The required output is the exact run of lines below that opens at the line with "theorem State.startLoops_kept : ∀" and closes at the line with "unfold State.setCalResult".

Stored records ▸
****

-- ==== Sys2Proof/Laws/FrameCalOps.lean ====
section
/-! SUPPORT. What each operation of `Machine/CalOps.lean` may change: one lemma each, the parts it may change as a mask of `Part.no` bits. -/
set_option linter.unusedVariables false
set_option Elab.async false
namespace Sys2Proof.Machine

theorem State.putCalWords_kept : ∀ s a1 a2, Kept 0x8 s (State.putCalWords s a1 a2) := by
  intro s n saved
  unfold State.putCalWords
  refine Kept.foldl ?_ (fun _ _ h2 => Kept.step h2 (State.wr_kept _ _ _))
  refine (Kept.upd (Kept.refl _ _) (hk := fun hh => ?_)).kept
  constructor
  case regs => exact foldl_keeps (fun (t : Sparse Word) => swf resetWord t = true) hh.regs (fun y a h => swf_sdrop h)
  all_goals first | exact hh.regs | exact hh.heldLow | exact hh.mem | exact hh.marks | exact hh.hostMem | exact hh.accMem | exact hh.chkMem | exact hh.rowState | exact hh.lathes | exact hh.groups | exact hh.engines | exact hh.descs | exact hh.waiters | exact hh.hbmStacks | exact hh.rdc | exact hh.ports | exact hh.mcMsgs | exact hh.bypCause | exact hh.hist | exact hh.histFlash | exact hh.loops | exact hh.cores | exact hh.trims | exact hh.convs | exact hh.cals | exact hh.calFlash | exact hh.rails | exact hh.fws | exact hh.hostBad | exact hh.evtQs | exact hh.msixTable | exact hh.msixPending | exact hh.owners | exact hh.ctrs

theorem State.noteSense_kept : ∀ s a1 a2, Kept 0x8000000 s (State.noteSense s a1 a2) := by
  intro s a1 a2
  unfold State.noteSense
  refine Kept.foldl ?_ (fun _ _ h1 => ?_)
  · exact Kept.refl _ _
  · refine Kept.ite ?_ ?_
    · exact h1
    · refine Kept.step ?_ (State.modLoop_kept _ _ _)
      exact h1

theorem State.stopLoops_kept : ∀ s a1, Kept 0x8000008 s (State.stopLoops s a1) := by
  intro s a1
  unfold State.stopLoops
  refine Kept.foldl ?_ (fun _ _ h1 => ?_)
  · exact Kept.refl _ _
  · extract_lets +onlyGivenNames -merge -underBinder x2
    have h2 : Kept 0x8000008 s x2 := by
      unfold x2
      refine Kept.step ?_ (State.wf_kept _ _ _ _)
      exact h1
    clear_value x2
    refine Kept.ite ?_ ?_
    · exact h2
    · refine Kept.step ?_ (State.modLoop_kept _ _ _)
      exact h2

theorem State.startLoops_kept : ∀ s a1, Kept 0x18000008 s (State.startLoops s a1) := by
  intro s a1
  unfold State.startLoops
  refine Kept.ite ?_ ?_
  · exact Kept.refl _ _
  · refine Kept.foldl ?_ (fun _ _ h1 => ?_)
    · exact Kept.refl _ _
    · refine Kept.ite ?_ ?_
      · refine Kept.ite ?_ ?_
        · refine Kept.step ?_ (State.enterRun_kept _ _ _)
          exact h1
        · refine Kept.step ?_ (State.modLoop_kept _ _ _)
          exact h1
      · exact h1

theorem State.setCalResult_kept : ∀ s a1 a2 a3 a4, Kept 0x8 s (State.setCalResult s a1 a2 a3 a4) := by
  intro s a1 a2 a3 a4
  unfold State.setCalResult
  refine Kept.step ?_ (State.wr_kept _ _ _)
  exact Kept.refl _ _

theorem State.leaveCal_kept : ∀ s a1, Kept 0x242040000108 s (State.leaveCal s a1) := by
  intro s a1
  unfold State.leaveCal
  extract_lets +onlyGivenNames -merge -underBinder x1
  have h1 : Kept 0x242040000108 s x1 := by
    unfold x1
    refine Kept.step ?_ (State.modLathe_kept _ _ _)
    exact Kept.refl _ _
  clear_value x1
  extract_lets +onlyGivenNames -merge -underBinder x2
  split
  ·
    split
    next y3 q3 =>
      have h3 : Kept 0x242040000108 s y3 := Kept.snd q3 (by
        refine Kept.step ?_ (State.checkMaps_kept _ _)
        exact h1)
      unfold x2
      refine Kept.step ?_ (State.oosEvent_kept _ _ _)
      refine Kept.step ?_ (State.modLathe_kept _ _ _)
      exact h3
    next y4 q4 =>
      have h4 : Kept 0x242040000108 s y4 := Kept.snd q4 (by
        refine Kept.step ?_ (State.checkMaps_kept _ _)
        exact h1)
      refine Kept.ite ?_ ?_
      · refine Kept.step ?_ (State.enterService_kept _ _)
        exact h4
      · unfold x2
        refine Kept.step ?_ (State.oosEvent_kept _ _ _)
        refine Kept.step ?_ (State.modLathe_kept _ _ _)
        exact h4
  ·
    refine Kept.step ?_ (State.tryService_kept _ _)
    refine Kept.step ?_ (State.modLathe_kept _ _ _)
    exact h1
  ·
    exact h1

theorem State.calOut_kept : ∀ s a1 a2, Kept 0x242000000108 s (State.calOut s a1 a2) := by
  intro s a1 a2
  unfold State.calOut
  extract_lets +onlyGivenNames -merge -underBinder x1
  extract_lets +onlyGivenNames -merge -underBinder x2
  have h2 : Kept 0x242000000108 s x2 := by
    unfold x2
    refine Kept.step ?_ (State.modLathe_kept _ _ _)
    exact Kept.refl _ _
  clear_value x2
  refine Kept.ite ?_ ?_
  · refine Kept.step ?_ (State.oosEvent_kept _ _ _)
    exact h2
  · exact h2

theorem State.calEnd_kept : ∀ s a1 a2, Kept 0x40000100 s (State.calEnd s a1 a2) := by
  intro s a1 a2
  unfold State.calEnd
  refine Kept.foldl ?_ (fun _ _ h1 => ?_)
  · refine Kept.step ?_ (State.setCal_kept _ _ _)
    exact Kept.refl _ _
  · refine Kept.step ?_ (State.powerAdcs_kept _ _)
    exact h1

theorem State.calDone_kept : ∀ s a1, Kept 0x40000100 s (State.calDone s a1) := by
  intro s a1
  unfold State.calDone
  extract_lets +onlyGivenNames -merge -underBinder x1
  refine Kept.step ?_ (State.calEnd_kept _ _ _)
  exact Kept.refl _ _

theorem State.wantLanes_kept : ∀ s a1, Kept 0x40000100 s (State.wantLanes s a1) := by
  intro s a1
  unfold State.wantLanes
  extract_lets +onlyGivenNames -merge -underBinder x1
  extract_lets +onlyGivenNames -merge -underBinder x2
  refine Kept.ite ?_ ?_
  · refine Kept.step ?_ (State.askCal_kept _ _ _ _ _ _)
    exact Kept.refl _ _
  · exact Kept.refl _ _

theorem State.calRefused_kept : ∀ s a1 a2 a3 a4, Kept 0x242040000108 s (State.calRefused s a1 a2 a3 a4) := by
  intro s a1 a2 a3 a4
  unfold State.calRefused
  extract_lets +onlyGivenNames -merge -underBinder x1
  extract_lets +onlyGivenNames -merge -underBinder x2
  refine Kept.ite ?_ ?_
  · refine Kept.step ?_ (State.calOut_kept _ _ _)
    exact Kept.refl _ _
  · refine Kept.ite ?_ ?_
    · refine Kept.step ?_ (State.modLathe_kept _ _ _)
      refine Kept.step ?_ (State.calOut_kept _ _ _)
      exact Kept.refl _ _
    · refine Kept.ite ?_ ?_
      · refine Kept.step ?_ (State.wantLanes_kept _ _)
        refine Kept.step ?_ (State.modLathe_kept _ _ _)
        exact Kept.refl _ _
      · refine Kept.ite ?_ ?_
        · refine Kept.step ?_ (State.modLathe_kept _ _ _)
          refine Kept.step ?_ (State.calOut_kept _ _ _)
          exact Kept.refl _ _
        · refine Kept.ite ?_ ?_
          · refine Kept.step ?_ (State.leaveCal_kept _ _)
            exact Kept.refl _ _
          · refine Kept.step ?_ (State.wantLanes_kept _ _)
            refine Kept.step ?_ (State.calOut_kept _ _ _)
            exact Kept.refl _ _

theorem State.rejectCal_kept : ∀ s a1 a2, Kept 0x242058000108 s (State.rejectCal s a1 a2) := by
  intro s a1 a2
  unfold State.rejectCal
  extract_lets +onlyGivenNames -merge -underBinder x1
  extract_lets +onlyGivenNames -merge -underBinder x2
  extract_lets +onlyGivenNames -merge -underBinder x3
  have h3 : Kept 0x242058000108 s x3 := by
    unfold x3
    refine Kept.foldl ?_ (fun _ _ h4 => ?_)
    · exact Kept.refl _ _
    · refine Kept.step ?_ (State.powerAdcs_kept _ _)
      refine Kept.step ?_ (State.noteSense_kept _ _ _)
      refine Kept.step ?_ (State.putCalWords_kept _ _ _)
      exact h4
  clear_value x3
  extract_lets +onlyGivenNames -merge -underBinder x5
  have h5 : Kept 0x242058000108 s x5 := by
    unfold x5
    refine Kept.foldl ?_ (fun _ _ h6 => ?_)
    · exact h3
    · refine Kept.step ?_ (State.setCode_kept _ _ _)
      exact h6
  clear_value x5
  extract_lets +onlyGivenNames -merge -underBinder x7
  have h7 : Kept 0x242058000108 s x7 := by
    unfold x7
    refine Kept.foldl ?_ (fun _ _ h8 => ?_)
    · exact h5
    · refine Kept.step ?_ (State.startLoops_kept _ _)
      exact h8
  clear_value x7
  extract_lets +onlyGivenNames -merge -underBinder x9
  have h9 : Kept 0x242058000108 s x9 := by
    unfold x9
    refine Kept.step ?_ (State.calDone_kept _ _)
    exact h7
  clear_value x9
  extract_lets +onlyGivenNames -merge -underBinder x10
  have h10 : Kept 0x242058000108 s x10 := by
    unfold x10
    refine Kept.foldl ?_ (fun _ _ h11 => ?_)
    · exact h9
    · refine Kept.step ?_ (State.post_kept _ _ _ _ _ _)
      refine Kept.step ?_ (State.bump_kept _ _ _)
      refine Kept.step ?_ (State.setCalResult_kept _ _ _ _ _)
      exact h11
  clear_value x10
  extract_lets +onlyGivenNames -merge -underBinder x12
  have h12 : Kept 0x242058000108 s x12 := by
    unfold x12
    refine Kept.ite ?_ ?_
    · refine Kept.step ?_ (State.post_kept _ _ _ _ _ _)
      exact h10
    · exact h10
  clear_value x12
  extract_lets +onlyGivenNames -merge -underBinder x13
  have h13 : Kept 0x242058000108 s x13 := by
    unfold x13
    refine Kept.foldl ?_ (fun _ _ h14 => ?_)
    · exact h12
    · refine Kept.step ?_ (State.calRefused_kept _ _ _ _ _)
      exact h14
  clear_value x13
  refine Kept.foldl ?_ (fun _ _ h15 => ?_)
  · exact h13
  · refine Kept.step ?_ (State.thawed_kept _ _)
    exact h15

theorem State.endCal_kept : ∀ s a1 a2, Kept 0x242040000108 s (State.endCal s a1 a2) := by
  intro s a1 a2
  unfold State.endCal
  extract_lets +onlyGivenNames -merge -underBinder x1
  extract_lets +onlyGivenNames -merge -underBinder x2
  split
  ·
    exact Kept.refl _ _
  ·
    extract_lets +onlyGivenNames -merge -underBinder x3
    have h3 : Kept 0x242040000108 s x3 := by
      unfold x3
      refine Kept.foldl ?_ (fun _ _ h4 => ?_)
      · exact Kept.refl _ _
      · extract_lets +onlyGivenNames -merge -underBinder x5
        have h5 : Kept 0x242040000108 s x5 := by
          unfold x5
          refine Kept.step ?_ (State.setCalResult_kept _ _ _ _ _)
          exact h4
        clear_value x5
        refine Kept.ite ?_ ?_
        · refine Kept.step ?_ (State.post_kept _ _ _ _ _ _)
          exact h5
        · exact h5
    clear_value x3
    refine Kept.step ?_ (State.calEnd_kept _ _ _)
    exact h3
  ·
    refine Kept.step ?_ (State.calEnd_kept _ _ _)
    exact Kept.refl _ _

theorem State.dropLathe_kept : ∀ s a1 a2 a3, Kept 0x2252142727f38 s (State.dropLathe s a1 a2 a3) := by
  intro s a1 a2 a3
  unfold State.dropLathe
  extract_lets +onlyGivenNames -merge -underBinder x1
  extract_lets +onlyGivenNames -merge -underBinder x2
  have h2 : Kept 0x2252142727f38 s x2 := by
    unfold x2
    refine Kept.step ?_ (State.endCal_kept _ _ _)
    exact Kept.refl _ _
  clear_value x2
  extract_lets +onlyGivenNames -merge -underBinder x3
  have h3 : Kept 0x2252142727f38 s x3 := by
    unfold x3
    refine Kept.ite ?_ ?_
    · refine Kept.foldl ?_ (fun _ _ h4 => ?_)
      · exact h2
      · refine Kept.ite ?_ ?_
        · refine Kept.step ?_ (State.calOut_kept _ _ _)
          exact h4
        · exact h4
    · exact h2
  clear_value x3
  refine Kept.step ?_ (State.leaveNow_kept _ _ _ _)
  exact h3

theorem State.dipCal_kept : ∀ s a1, Kept 0x242058000108 s (State.dipCal s a1) := by
  intro s a1
  unfold State.dipCal
  extract_lets +onlyGivenNames -merge -underBinder x1
  extract_lets +onlyGivenNames -merge -underBinder x2
  refine Kept.ite ?_ ?_
  · exact Kept.refl _ _
  · refine Kept.ite ?_ ?_
    · refine Kept.step ?_ (State.setCal_kept _ _ _)
      exact Kept.refl _ _
    · refine Kept.step ?_ (State.rejectCal_kept _ _ _)
      exact Kept.refl _ _

theorem State.throttleCals_kept : ∀ s, Kept 0x242058000108 s (State.throttleCals s) := by
  intro s
  unfold State.throttleCals
  refine Kept.foldl ?_ (fun _ _ h1 => ?_)
  · exact Kept.refl _ _
  · refine Kept.step ?_ (State.rejectCal_kept _ _ _)
    exact h1

theorem State.laserGone_kept : ∀ s a1 a2 a3, Kept 0x225215a727f38 s (State.laserGone s a1 a2 a3) := by
  intro s a1 a2 a3
  unfold State.laserGone
  extract_lets +onlyGivenNames -merge -underBinder x1
  extract_lets +onlyGivenNames -merge -underBinder x2
  extract_lets +onlyGivenNames -merge -underBinder x3
  extract_lets +onlyGivenNames -merge -underBinder x4
  extract_lets +onlyGivenNames -merge -underBinder x5
  extract_lets +onlyGivenNames -merge -underBinder x6
  refine Kept.ite ?_ ?_
  · refine Kept.ite ?_ ?_
    · refine Kept.step ?_ (State.modCal_kept _ _ _)
      refine Kept.step ?_ (State.switchStandby_kept _ _ _)
      unfold x6
      refine Kept.ite ?_ ?_
      · refine Kept.step ?_ (State.modLathe_kept _ _ _)
        exact Kept.refl _ _
      · exact Kept.refl _ _
    · refine Kept.step ?_ (State.rejectCal_kept _ _ _)
      unfold x6
      refine Kept.ite ?_ ?_
      · refine Kept.step ?_ (State.modLathe_kept _ _ _)
        exact Kept.refl _ _
      · exact Kept.refl _ _
  · refine Kept.ite ?_ ?_
    · unfold x5
      refine Kept.ite ?_ ?_
      · refine Kept.step ?_ (State.switchStandby_kept _ _ _)
        refine Kept.step ?_ (State.leaveNow_kept _ _ _ _)
        refine Kept.step ?_ (State.suspectLaser_kept _ _ _)
        exact Kept.refl _ _
      · refine Kept.ite ?_ ?_
        · refine Kept.step ?_ (State.modLathe_kept _ _ _)
          refine Kept.step ?_ (State.leaveNow_kept _ _ _ _)
          refine Kept.step ?_ (State.suspectLaser_kept _ _ _)
          exact Kept.refl _ _
        · refine Kept.step ?_ (State.leaveNow_kept _ _ _ _)
          refine Kept.step ?_ (State.suspectLaser_kept _ _ _)
          exact Kept.refl _ _
    · refine Kept.ite ?_ ?_
      · unfold x5
        refine Kept.ite ?_ ?_
        · refine Kept.step ?_ (State.switchStandby_kept _ _ _)
          unfold x6
          refine Kept.ite ?_ ?_
          · refine Kept.step ?_ (State.modLathe_kept _ _ _)
            exact Kept.refl _ _
          · exact Kept.refl _ _
        · refine Kept.ite ?_ ?_
          · refine Kept.step ?_ (State.modLathe_kept _ _ _)
            unfold x6
            refine Kept.ite ?_ ?_
            · refine Kept.step ?_ (State.modLathe_kept _ _ _)
              exact Kept.refl _ _
            · exact Kept.refl _ _
          · unfold x6
            refine Kept.ite ?_ ?_
            · refine Kept.step ?_ (State.modLathe_kept _ _ _)
              exact Kept.refl _ _
            · exact Kept.refl _ _
      · exact Kept.refl _ _

theorem State.laserFail_kept : ∀ s a1 a2 a3, Kept 0x225215a727f38 s (State.laserFail s a1 a2 a3) := by
  intro s a1 a2 a3
  unfold State.laserFail
  extract_lets +onlyGivenNames -merge -underBinder x1
  extract_lets +onlyGivenNames -merge -underBinder x2
  have h2 : Kept 0x225215a727f38 s x2 := by
    unfold x2
    refine Kept.step ?_ (State.histEvent_kept _ _ _ _)
    refine Kept.step ?_ (State.wf_kept _ _ _ _)
    exact Kept.refl _ _
  clear_value x2
  refine Kept.step ?_ (State.laserGone_kept _ _ _ _)
  refine Kept.step ?_ (State.post_kept _ _ _ _ _ _)
  exact h2

end Sys2Proof.Machine
end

****

Output for this task ▸
theorem State.startLoops_kept : ∀ s a1, Kept 0x18000008 s (State.startLoops s a1) := by
  intro s a1
  unfold State.startLoops
  refine Kept.ite ?_ ?_
  · exact Kept.refl _ _
  · refine Kept.foldl ?_ (fun _ _ h1 => ?_)
    · exact Kept.refl _ _
    · refine Kept.ite ?_ ?_
      · refine Kept.ite ?_ ?_
        · refine Kept.step ?_ (State.enterRun_kept _ _ _)
          exact h1
        · refine Kept.step ?_ (State.modLoop_kept _ _ _)
          exact h1
      · exact h1

theorem State.setCalResult_kept : ∀ s a1 a2 a3 a4, Kept 0x8 s (State.setCalResult s a1 a2 a3 a4) := by
  intro s a1 a2 a3 a4
  unfold State.setCalResult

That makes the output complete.